### INPUT DATA
- Opening Delimiter -
-- ==== Sys2Proof/Tests/Slice0.lean ====
section
/-! SUPPORT. Tests of the model on fixed values. Every expected result is one of spec/95_test_vectors.md (named in each
comment) or written out by hand from the encodings of spec/30_encoding.md. After them, for each obligation with hypotheses, a
witness that meets them. -/

namespace Sys2Proof.Tests

/-! One theorem after the other: each evaluation waits for those before it, and many waiting at once take too many threads. -/
set_option Elab.async false

open Sys2Proof.Machine Sys2Proof.Claims

/-- A field of the next state, `d` where there is none. -/
def sees {α : Type} (o : Host.Outcome State Fault Refusal) (f : State → α) (d : α) : α :=
  match o with
  | .next s => f s
  | .fault _ => d
  | .refused _ => d

/-- The start of 95_test_vectors.md: ZX48, late, HOST_IN constantly (0x1F, 0). -/
def start : State := { State.reset with args := { State.reset.args with input := .fixed 0x1F 0 } }

/-- The same at frame-linear cycle `t`, mid-frame, interrupt done. -/
def startAt (t : Nat) : State := { start with ts := t, intDone := true, atBoundary := false }

/-- The ZX128 reset state. -/
def start128 : State := start.setEngine (construct { resetArgs with params := zx128 })

/-- The display bytes of vector group V-FB. -/
def vfb : Memory := [(16384, 0xAA), (16385, 0x55), (22528, 0x38), (22529, 0x07)]

/-- One step on a word. -/
def issue (w : Nat) (s : State) : Host.Outcome State Fault Refusal := step (s.withFetchWord 64 w)

/-- One step on a word with an out-of-band operand. -/
def issueWith (w : CmdWord) (x : Oob) (s : State) : Host.Outcome State Fault Refusal :=
  step (s.setInbox [{ iface := .host, word := w, oob := x }])

/-- The responses of a step. -/
def replies (o : Host.Outcome State Fault Refusal) : List Output := sees o (·.out) []

/-! ## Decoding: words written out from R116, R118 -/

theorem test_decode_memory :
    decode 0x0100000040000004 = .ok (.mfetch 0x4000 4) ∧ decode 0x02000000FFFF0003 = .ok (.mread 0xFFFF 3) ∧
    decode 0x030000004000AA03 = .ok (.mwrite 0x4000 0xAA 3) ∧ decode 0x040000008000000F = .ok (.minternal 0x8000 15) := by
  decide +kernel

theorem test_decode_io :
    decode 0x05000000001F0004 = .ok (.iord 0x001F) ∧ decode 0x060000007FFD2104 = .ok (.iowr 0x7FFD 0x21) := by
  decide +kernel

theorem test_decode_queries :
    decode 0x101370DF00000000 = .ok (.qtslin 311 223) ∧ decode 0x110037FF00000000 = .ok (.qlints 14335) ∧
    decode 0x1200006400000000 = .ok (.qtsabs 100) ∧ decode 0x1400380600000000 = .ok (.qcont 14342) ∧
    decode 0x1500380040FE0000 = .ok (.qcontio 14336 0x40FE) ∧ decode 0x1600380300000000 = .ok (.qfloat 14339) := by
  decide +kernel

theorem test_decode_host :
    decode 0x20000000000100FF = .ok (.hattach 1 0xFF) ∧ decode 0x2100000000090000 = .ok (.hdetach 9) ∧
    decode 0x2200000000030000 = .ok (.hlookup 3) ∧ decode 0x230000000000C700 = .ok (.hpage 0xC7) ∧
    decode 0x2400000000000000 = .ok .hflags ∧ decode 0x2500000000000000 = .ok .hsnapsave ∧
    decode 0x2600000000000000 = .ok .hsnapload ∧ decode 0x2700000000000000 = .ok .hrenderv ∧
    decode 0x2800000000000100 = .ok (.hwrap true) ∧ decode 0x2800000000000000 = .ok (.hwrap false) ∧
    decode 0x2900000000000000 = .ok .hswitch := by
  decide +kernel

/-- V-X5 to V-X10. -/
theorem test_decode_refuses :
    decode 0x0200000040000000 = .error .badField ∧ decode 0x0200000040000103 = .error .reservedField ∧
    decode 0x0200000100000100 = .error .reservedField ∧ decode 0x1300000000000000 = .error .unknownOpcode ∧
    decode 0x0500000000FF0003 = .error .badField ∧ decode 0x8000000000000000 = .error .unknownOpcode := by
  decide +kernel

/-- R129: a default, a pseudo-instruction, an option. -/
theorem test_assemble :
    assemble "MREAD" [0x4000] none = some (.mread 0x4000 3) ∧ assemble "BORDER" [2] none = some (.iowr 0x00FE 2) ∧
    assemble "HATTACH" [2] (some ("pos", 0)) = some (.hattach 2 0) ∧ assemble "MINTERNAL" [0x8000] (some ("n", 5)) =
      some (.minternal 0x8000 5) := by
  decide +kernel

/-- The smoke test of WellFormed: R123 refuses phase counts 0 and 16. -/
theorem test_wellFormed_refuses :
    WellFormed (.mfetch 0 0) = false ∧ WellFormed (.mread 0 16) = false ∧ WellFormed (.mwrite 0 0 0) = false ∧
    WellFormed (.minternal 0 16) = false ∧ WellFormed (.minternal 0 15) = true := by
  decide +kernel

/-- R14: both reference records pass, a record with `CPL = 0` does not (V-H10). -/
theorem test_params_wellFormed :
    zx48.wellFormed = true ∧ zx128.wellFormed = true ∧ ({ zx48 with cpl := 0 } : Params).wellFormed = false := by
  decide +kernel

/-! ## Contention and timestamps -/

/-- V-T13, V-T14, V-T15, V-T20, V-T21, V-T22. -/
theorem test_contention_edges :
    contention zx48 14560 = 6 ∧ contention zx48 57247 = 0 ∧ contention zx48 57344 = 0 ∧ contention zx128 14361 = 6 ∧
    contention zx128 14589 = 6 ∧ contention zx128 14596 = 0 := by
  decide +kernel

/-- V-T1. -/
theorem test_qtslin : replies (issue 0x1004000000000000 start) = [.response (.done (.nat 14336))] := by decide +kernel

/-- V-T3. -/
theorem test_qtslin_faults :
    sees (issue 0x1013800000000000 start) (fun s => (s.mode, s.fault)) (.running, none)
      = (.faulted, some { code := .e1, info := .lineCycle 312 0 312 224 }) := by decide +kernel

/-- V-T5. -/
theorem test_qlints : replies (issue 0x110037FF00000000 start) = [.response (.done (.stamp 63 223))] := by decide +kernel

/-- V-T6. -/
theorem test_qtsabs :
    replies (issue 0x1200006400000000 (start.setFrame 2)) = [.response (.done (.tick 139876))] := by decide +kernel

/-- V-T9. -/
theorem test_qcont : replies (issue 0x1400380500000000 start) = [.response (.done (.nat 1))] := by decide +kernel

/-- V-X1. -/
theorem test_qcont_faults :
    replies (issue 0x1401110000000000 start)
      = [.response (.faulted { code := .e1, info := .query .qcont 69888 (.below 69888) })] := by decide +kernel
- Closing Delimiter -
### WHAT YOU HAVE TO DO
Go back to the listing above. Copy word for word the lines from the one with "many threads. -/" through the one with "decode 0x05000000001F0004 = .ok", and nothing more.

### SOLUTION
/-! One theorem after the other: each evaluation waits for those before it, and many waiting at once take too many threads. -/
set_option Elab.async false

open Sys2Proof.Machine Sys2Proof.Claims

/-- A field of the next state, `d` where there is none. -/
def sees {α : Type} (o : Host.Outcome State Fault Refusal) (f : State → α) (d : α) : α :=
  match o with
  | .next s => f s
  | .fault _ => d
  | .refused _ => d

/-- The start of 95_test_vectors.md: ZX48, late, HOST_IN constantly (0x1F, 0). -/
def start : State := { State.reset with args := { State.reset.args with input := .fixed 0x1F 0 } }

/-- The same at frame-linear cycle `t`, mid-frame, interrupt done. -/
def startAt (t : Nat) : State := { start with ts := t, intDone := true, atBoundary := false }

/-- The ZX128 reset state. -/
def start128 : State := start.setEngine (construct { resetArgs with params := zx128 })

/-- The display bytes of vector group V-FB. -/
def vfb : Memory := [(16384, 0xAA), (16385, 0x55), (22528, 0x38), (22529, 0x07)]

/-- One step on a word. -/
def issue (w : Nat) (s : State) : Host.Outcome State Fault Refusal := step (s.withFetchWord 64 w)

/-- One step on a word with an out-of-band operand. -/
def issueWith (w : CmdWord) (x : Oob) (s : State) : Host.Outcome State Fault Refusal :=
  step (s.setInbox [{ iface := .host, word := w, oob := x }])

/-- The responses of a step. -/
def replies (o : Host.Outcome State Fault Refusal) : List Output := sees o (·.out) []

/-! ## Decoding: words written out from R116, R118 -/

theorem test_decode_memory :
    decode 0x0100000040000004 = .ok (.mfetch 0x4000 4) ∧ decode 0x02000000FFFF0003 = .ok (.mread 0xFFFF 3) ∧
    decode 0x030000004000AA03 = .ok (.mwrite 0x4000 0xAA 3) ∧ decode 0x040000008000000F = .ok (.minternal 0x8000 15) := by
  decide +kernel

theorem test_decode_io :
    decode 0x05000000001F0004 = .ok (.iord 0x001F) ∧ decode 0x060000007FFD2104 = .ok (.iowr 0x7FFD 0x21) := by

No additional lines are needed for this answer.